- Born: 1 September 1926 Glasgow, Scotland
- Died: 23 March 1946 (aged 19) Hong Kong
- Allegiance: United Kingdom
- Branch: British Army
- Rank: Driver
- Service number: T/14858103
- Unit: Royal Army Service Corps
- Conflicts: Second World War
- Awards: George Cross

= Joe Hughes (British Army soldier) =

Recipient of the George Cross

Joseph Hughes, GC (1 September 1926 – 23 March 1946) was a British soldier and a recipient of the George Cross, awarded for the gallantry he displayed on 21 March 1946 in Lyemun Barracks in Hong Kong.

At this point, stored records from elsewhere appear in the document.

-- ==== Sys2Proof/Machine/Macsec.lean ====
section
/-!
DEFINITION. MACsec (R171–R209): the SA table, protection of a transmit frame, packet-number limits and alerts. What MACsec
does to a received frame stands in MacsecRx.
-/
namespace Sys2Proof.Machine

/-- Suites of a key image: 1 GCM-AES-128, 2 GCM-AES-256, 3 XPN-128, 4 XPN-256 (R212). -/
def KeyImg.xpn (k : KeyImg) : Bool := k.suite == 3 || k.suite == 4

/-- The bytes of secure data that stay in the clear for a CONF_OFFSET code of 1–3 (R172). -/
def confBytes (code : Nat) : Nat := match code with | 2 => 30 | 3 => 50 | _ => 0

/-- The 96-bit initialisation vector (R179): SCI and PN, or for an XPN suite SSCI and PN exclusive-ored with the salt. -/
def macsecIv (k : KeyImg) (sci ssci pn : Nat) : Bytes :=
  if k.xpn then xorBytes (beBytes 4 ssci ++ beBytes 8 pn) k.salt else beBytes 8 sci ++ beBytes 4 pn

/-- The SecTAG of a transmit frame (R178, R180). -/
def secTag (q : TxSec) (secLen pn : Nat) : Bytes :=
  let e := b2n (q.confOffset ≠ 0)
  let tci := b2n (q.useEs && !q.includeSci) * 64 + b2n q.includeSci * 32 + e * 8 + e * 4 + q.an
  beBytes 2 0x88E5 ++ beBytes 1 tci ++ beBytes 1 (if secLen < 48 then secLen else 0) ++ beBytes 4 pn
    ++ (if q.includeSci then beBytes 8 q.sci else [])

/-- A frame without FCS protected (R178–R180): SecTAG after the addresses, secure data, ICV. `secLen` is the secure data
length of the whole frame; the frame may be a prefix, which then has no ICV. -/
def protect (q : TxSec) (k : KeyImg) (pn secLen : Nat) (body : Bytes) (whole : Bool) : Bytes :=
  let head := body.take 12
  let sec := body.drop 12
  let tag := secTag q secLen pn
  let iv := macsecIv k q.sci q.ssci pn
  let clear := if q.confOffset = 0 then sec.length else min sec.length (confBytes q.confOffset)
  let ct := gcmCrypt k.key iv (sec.drop clear)
  let aad := head ++ tag ++ sec.take clear
  head ++ tag ++ sec.take clear ++ ct ++ if whole then gcmTag k.key iv aad ct else []

namespace State

/-! ### SA rows (R174–R177) -/

/-- Field `i` of SA row `r`. -/
def saW (s : State) (c i r : Nat) : Word := s.rowGet (winIdx c 7) i r

/-- The key image a cluster slot holds in its current bank, and its generation (R210). DESIGN CHOICE (assumption 102): a key that
has been loaded counts as held, for IN_USE and for the conditions of R176, once its bank has flipped. -/
def slotKeyOf (s : State) (c r : Nat) : Option KeyImg := (s.slot (4096 * c + r)).cur
def slotGen (s : State) (c r : Nat) : Nat := ((s.slot (4096 * c + r)).gen + s.keys.genBase) % 256

/-- IN_USE (R175). -/
def saInUse (s : State) (c r : Nat) : Bool :=
  let w := s.saW c 2 r
  w.bit 0 && w.bit 2 && !w.bit 18 && (s.slotKeyOf c r).isSome

/-- SA_CTRL as read: IN_USE is computed. -/
def saCtrl (s : State) (c r : Nat) : Word := (s.saW c 2 r).setBit 16 (s.saInUse c r)

/-- The effective PN_THRESHOLD of a row (R174). -/
def pnThreshold (s : State) (c r : Nat) (xpn : Bool) : Nat :=
  let t := (s.saW c 5 r).toNat
  if t ≠ 0 then t else if xpn then 2 ^ 62 else 0xC0000000

/-- An alert of the cluster: threshold or exhausted (R201). -/
def pnAlert (s : State) (c r : Nat) (exhausted : Bool) : State :=
  let q := s.clRx c
  if 64 ≤ q.alerts.length then s.setClRx c { q with alerts := q.alerts, alertLost := true }
  else
    let s := s.setClRx c { q with alerts := q.alerts ++ [Word.ofNat (2 ^ 31 + b2n exhausted * 2 ^ 16 + r)] }
    if q.alerts.isEmpty then s.raise (clEvent c 2) else s

/-- A read of PN_ALERT (R201, R205). -/
def readPnAlert (s : State) (c : Nat) : Word × State :=
  let q := s.clRx c
  match q.alerts with
  | [] => (0, s)
  | a :: rest => (a, s.setClRx c { q with alerts := rest, alertLost := q.alertLost && !rest.isEmpty })

/-- HOLD_IN_USE: the bytes of frames still under reassembly that MACsec holds (R193, R205). -/
def holdInUse (s : State) (c : Nat) : Nat :=
  ((List.range 64).map fun l => match (s.port (64 * c + l)).reasm with | some r => r.held | none => 0).sum

/-- A read of HOLD_PEAK, which starts the peak again at what is held now (R205). -/
def readHoldPeak (s : State) (c : Nat) : Word × State :=
  let now_ := s.holdInUse c
  (Word.ofNat (s.clRx c).holdPeak, s.updClRx c fun q => { q with holdPeak := now_ })

/-- THRESHOLD_HIT (bit 17) or EXHAUSTED (bit 18) of a row becomes set, with its alert (R199, R200). -/
def saFlag (s : State) (c r bit : Nat) : State :=
  let w := s.saW c 2 r
  if w.bit bit then s else (s.rowSet (winIdx c 7) 2 r (w.setBit bit true)).pnAlert c r (bit == 18)

/-- The last PN of a suite. -/
def lastPn (xpn : Bool) : Nat := if xpn then 2 ^ 64 - 1 else 2 ^ 32 - 1

/-- The PN that the next frame of a transmit SA takes under generation `gen`. -/
def nextPn (s : State) (c r gen : Nat) : Nat := max (s.saW c 4 r).toNat (SMap.get 0 (s.clTx c).pnTop (256 * r + gen))

/-- A transmit SA gives out its NEXT_PN under generation `gen` of its slot (R183, R199, R200). DESIGN CHOICE (assumption 102): where
NEXT_PN was set back under a generation, the frame takes the next PN that the generation has not given, so that none is given twice;
NEXT_PN of an XPN SA reads 0 after 2^64 − 1. -/
def takePn (s : State) (c r gen : Nat) (xpn : Bool) : Nat × State :=
  let key := 256 * r + gen
  let next := (s.saW c 4 r).toNat
  let pn := s.nextPn c r gen
  let s := s.updClTx c fun q => { q with pnTop := SMap.set 0 q.pnTop key (pn + 1) }
  let s := s.rowSet (winIdx c 7) 4 r (Word.ofNat (if gen = s.slotGen c r then pn + 1 else next + 1))
  let s := if s.pnThreshold c r xpn ≤ pn then s.saFlag c r 17 else s
  (pn, if pn = lastPn xpn then s.saFlag c r 18 else s)

/-- SCI octets: the first octet on the wire at [7:0] (R56); as a number most significant first. -/
def sciNat (w : Word) : Nat := beNat (leBytes 8 w.toNat)

/-- The transmit encoding SA's row of a port. -/
def encodingSa (s : State) (p : Nat) : Option Nat :=
  let c := p / 64
  (s.rowsListed (winIdx c 7) 2).find? fun r =>
    let w := s.saW c 2 r
    w.bit 0 && w.bit 1 && w.bits 8 6 == p % 64 && w.bits 4 2 == s.regN (0x1000 + p) 0x48

/-- What MACsec decides at the grant of a frame on port `p`, the bypass test apart (R181). -/
def secPlan (s : State) (p : Nat) : TxSec :=
  let i := 0x1000 + p
  let c := p / 64
  if !s.regB i 0x40 then {}
  else
    let base : TxSec := { plan := .clear, includeSci := s.regB i 0x45, useEs := s.regB i 0x46, confOffset := s.regN i 0x47,
                          an := s.regN i 0x48, bypass := s.regN i 0x4C }
    if !s.regB i 0x44 then base
    else match s.encodingSa p with
      | none => { base with plan := .notInUse }
      | some r =>
        let w := s.saW c 2 r
        let b := { base with row := r, gen := s.slotGen c r, img := s.slotKeyOf c r, sci := sciNat (s.saW c 3 r), ssci := w.bits 32 32 }
        if w.bit 18 then { b with plan := .exhausted }
        else if s.saInUse c r then { b with plan := .protect } else { b with plan := .notInUse }

/-- E of R182. -/
def expansion (q : TxSec) : Nat := if q.plan = .protect then (if q.includeSci then 16 else 8) + 16 else 0

/-- The EtherType equals a BYPASS_ETYPE value; 0 means none (R172). -/
def bypassed (v et : Nat) : Bool := et != 0 && (et == v % 65536 || et == v / 65536)

/-- A COMMIT to the SA table may land (R176). Conditions on other rows and key slots count when `live`. -/
def saOk (s : State) (c r : Nat) (img : List Word) (live : Bool) : Bool :=
  let w := img.getD 0 0
  let sci := img.getD 1 0
  let pn := (img.getD 2 0).toNat
  let old := s.saW c 2 r
  let key := s.slotKeyOf c r
  let xpn := (key.map KeyImg.xpn).getD false
  let clash := w.bit 0 && (s.rowsListed (winIdx c 7) 2).any fun j =>
    let v := s.saW c 2 j
    j != r && v.bit 0 && v.bit 1 == w.bit 1 && v.bits 8 6 == w.bits 8 6 && v.bits 4 2 == w.bits 4 2
      && (w.bit 1 || s.saW c 3 j == sci)
  !(w.bit 3 && pn == 0)
    && (!live || (!clash && !(!old.bit 0 && w.bit 0 && (!w.bit 3 || key.isNone))
      && !(w.bit 3 && !xpn && key.isSome && 2 ^ 32 < pn) && !(w.bit 3 && old.bit 0 && w.bit 0 && pn < (s.saW c 4 r).toNat)))

/-- What a COMMIT leaves of SA_CTRL: reserved fields are ignored and read zero (R5, R175). -/
def saKept (w : Word) : Word := w &&& 0xFFFFFFFF00073F3F

/-- A COMMIT to the SA table lands (R175, R177). A SET_PN of 2^32 under a 32-bit suite leaves no PN: the SA is EXHAUSTED (R200). -/
def landSa (s : State) (c r : Nat) (img : List Word) : State :=
  let wi := winIdx c 7
  let w := saKept (img.getD 0 0)
  let old := s.saW c 2 r
  let fresh := !old.bit 0 && w.bit 0
  let keep := fun b => !fresh && old.bit b
  let s := s.setLatchedRow wi 2 r ((((w.setBit 3 false).setBit 16 false).setBit 17 (keep 17)).setBit 18 (keep 18))
  let s := (s.setLatchedRow wi 3 r (img.getD 1 0)).rowSet wi 5 r (img.getD 3 0)
  let s := if w.bit 3 then s.rowSet wi 4 r (img.getD 2 0) else s
  let s := if fresh then s.clearCtrs fun key => keyIdx key == wi && keyRow key == r else s
  let spent := w.bit 3 && (img.getD 2 0).toNat == 2 ^ 32 && ((s.slotKeyOf c r).map fun k => !k.xpn).getD false
  if spent then s.saFlag c r 18 else s

/-! ### Transmit (R181–R185, R207) -/

/-- `n` blocks drawn from the key-store DRBG. -/
def storeDraw (s : State) (n : Nat) : Bytes × State :=
  let x := drbgDraw (SMap.get 0 s.masks.drbg 16) n
  (x.1, { s with masks := { s.masks with drbg := SMap.set 0 s.masks.drbg 16 x.2 } })

/-- The cluster draws masks from its DRBG for one frame (R203, R204). DESIGN CHOICE (assumption 102): one block for each frame; the
spec does not say how many masks a frame takes. -/
def drawMasks (s : State) (c : Nat) : State :=
  { s with masks := { s.masks with drbg := SMap.set 0 s.masks.drbg c (drbgDraw (SMap.get 0 s.masks.drbg c) 1).2 } }

/-- A transmit frame reaches MACsec with its EtherType known: what becomes of it. -/
def secStage (s : State) (p : Nat) (f : TxFrame) (et : Nat) : TxFrame × State :=
  let c := p / 64
  let f := { f with secDone := true }
  match f.sec.plan with
  | .off => (f, s)
  | plan =>
    if plan = .clear ∨ bypassed f.sec.bypass et then
      ({ f with sec := { f.sec with plan := .clear } }, s.bumpPort p Pc.txMacsecUntagged)
    else if plan = .exhausted ∨ (plan = .protect ∧ ((s.saW c 2 f.sec.row).bit 18
        ∨ lastPn ((f.sec.img.map KeyImg.xpn).getD false) < s.nextPn c f.sec.row f.sec.gen)) then
      ({ f with bad := some .macsec }, s.bumpRow (winIdx c 7) 0xA f.sec.row 1)
    else if plan = .notInUse then ({ f with bad := some .macsec }, s.bumpPort p Pc.txSaNotInUse)
    else
      let t := s.takePn c f.sec.row f.sec.gen ((f.sec.img.map KeyImg.xpn).getD false)
      ({ f with sec := { f.sec with pn := some t.1 } }, t.2.drawMasks c)

/-- The end of a protected frame has reached MACsec: the row counters and TX_MACSEC_TOO_LONG (R184, R207). `len` is the
unprotected length with FCS. -/
def secCount (s : State) (p : Nat) (f : TxFrame) (len : Nat) : State :=
  if f.sec.plan ≠ .protect ∨ f.sec.pn = none then s
  else
    let w := winIdx (p / 64) 7
    let sec := len - 16
    let s := if f.sec.confOffset = 0 then (s.bumpRow w 6 f.sec.row 1).bumpRow w 8 f.sec.row sec
             else (s.bumpRow w 7 f.sec.row 1).bumpRow w 9 f.sec.row sec
    if s.regN (0x1000 + p) 7 < len + expansion f.sec then s.bumpPort p Pc.txMacsecTooLong else s

end State
end Sys2Proof.Machine
end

Notice of his award appeared in the London Gazette of 26 June 1947.

==Military career==
The 19-year-old Hughes was driving a 3-ton truck full of cleared ammunition and explosives into the magazine area when it caught fire. Knowing it could explode at any moment, he tried to remove the burning camouflage netting and, when that failed, tackled the developing blaze with fire extinguishers. Despite his efforts the lorry exploded and Hughes died two days later of his wounds.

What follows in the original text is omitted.